Try it:
Whenever a line in the entries includes the word "step", copy that line out.

Material provided:
/-- R275 whole: classification, and the types for which it raises the illegal-instruction trap. Of R274 and R276-R279: rounding to
an integral value, and conversion. A conversion in stochastic mode draws from the LFSR of the core, in ascending lane order; in
any other mode it changes no state but vD. -/
def Obligations.RoundClassifyConvert : Prop :=
  ∀ s w g f, Issues s w g f →
    let x := exeOf s w g f
    let mode := if f.sub = 1 then 4 else bits f.md 1 0
    let step := fun (l : W32) L => cvtLane f l (laneA s x f L).toNat (lane (x.src.readV f.d.toNat) L).toNat
    let before := fun (Ls : List Nat) => Ls.foldl (fun l L => (step l L).2) (coreLfsr s w.core)
    (f.ty = .f32 ∨ f.ty = .f16x2 ∨ f.ty = .bf16x2 →
      Computes (.frnd f) s w g f (FloatElements f fun F a _ _ =>
        F.flush (bit f.md 3) (match F.value (F.flush (bit f.md 3) a) with
          | .nan => F.nanCode
          | .inf neg => F.infCode neg
          | .fin neg m => F.code neg (roundMag mode neg m 1 0))) ∧
      Computes (.fclass f) s w g f (FloatElements f fun F a _ _ => 2 ^ classOf F a)) ∧
    (f.ty ∉ [.f32, .f16x2, .bf16x2] → RaisesIllegal s w g (.fclass f)) ∧
    ∃ w' s', Retires (exec (.cvt f) s) s' w' g ∧
      (∀ L < 32, lane (w'.readV f.d.toNat) L = if bit x.en L then
          BitVec.ofNat 32 (step (before ((lanesOf x.en).filter (· < L))) L).1 else lane (w.readV f.d.toNat) L) ∧
      (∀ r, r ≠ f.d.toNat → w'.readV r = w.readV r) ∧
      w' = { x.w with v := w'.v, vclock := w'.vclock, vstamp := w'.vstamp } ∧
      s' = { popped s w f with lfsr := s'.lfsr } ∧
      (∀ core, coreLfsr s' core = if core = w.core then before (lanesOf x.en) else coreLfsr s core) ∧
      (bits f.imm 26 24 ≠ 5 → s'.lfsr = s.lfsr ∧ ∀ L < 32, bit x.en L = true →
        Converts f (laneA s x f L).toNat (lane (x.src.readV f.d.toNat) L).toNat (lane (w'.readV f.d.toNat) L).toNat)

namespace Sys2Proof.Spec

/-- The group moves to slot `t` by a control transfer (08/R170), the warp being otherwise `w'`. -/
def Transfers (o : Host.Outcome State Fault Refusal) (base : State) (w' : Warp) (g : Group) (t : Nat) : Prop :=
  o = .next { setWarp base (w'.setGroup { g with pc := t, wait := .none, entry := .transfer g.pc, replay := [], part := 0 }) with
    last := .retired }

/-- The lowest slice of the group with an active lane. -/
def firstSlice (w : Warp) (g : Group) : Nat := ((List.range 8).find? fun j => bit g.slices j && (w.slice j).active != 0).getD 0

end Sys2Proof.Spec

/-- R249, R167: `bra`, `call`, `ret` and `jmpi` move the whole group to a slot; `call` leaves the next slot's address in sD of
every slice with an active lane. A target that has no code address raises the branch-target trap at the branch. -/
def Obligations.Branches : Prop :=
  ∀ s w g f, Issues s w g f →
    let x := exeOf s w g f
    let a := x.src.readS (firstSlice x.w g) f.a.toNat
    (∀ t, slotPlus g.pc f.imm.toInt = some t →
      Transfers (exec (.bra f) s) (popped s w f) x.w g t ∧
      ∃ w', Transfers (exec (.call f) s) (popped s w f) w' g t ∧
        (∀ j r, w'.readS j r = if r = f.d.toNat ∧ r ≠ 0 ∧ j < 8 ∧ bit g.slices j ∧ (w.slice j).active ≠ 0
          then codeAddr (g.pc + 1) else w.readS j r) ∧
        (∀ j, OnlyS (w.slice j) (w'.slice j)) ∧ w' = { x.w with slices := w'.slices }) ∧
    (∀ t, slotIndex a = some t → Transfers (exec (.ret f) s) (popped s w f) x.w g t) ∧
    (∀ n t, slotIndex a = some n → slotPlus n f.imm.toInt = some t → Transfers (exec (.jmpi f) s) (popped s w f) x.w g t) ∧
    (slotPlus g.pc f.imm.toInt = none → TakesTrap (exec (.bra f) s) s w g 3 0 (codeAddr g.pc).toNat (codeAddr g.pc)) ∧
    (slotIndex a = none → TakesTrap (exec (.ret f) s) s w g 3 0 (codeAddr g.pc).toNat (codeAddr g.pc))

namespace Sys2Proof.Spec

Completed task:
    let step := fun (l : W32) L => cvtLane f l (laneA s x f L).toNat (lane (x.src.readV f.d.toNat) L).toNat
    let before := fun (Ls : List Nat) => Ls.foldl (fun l L => (step l L).2) (coreLfsr s w.core)
          BitVec.ofNat 32 (step (before ((lanesOf x.en).filter (· < L))) L).1 else lane (w.readV f.d.toNat) L) ∧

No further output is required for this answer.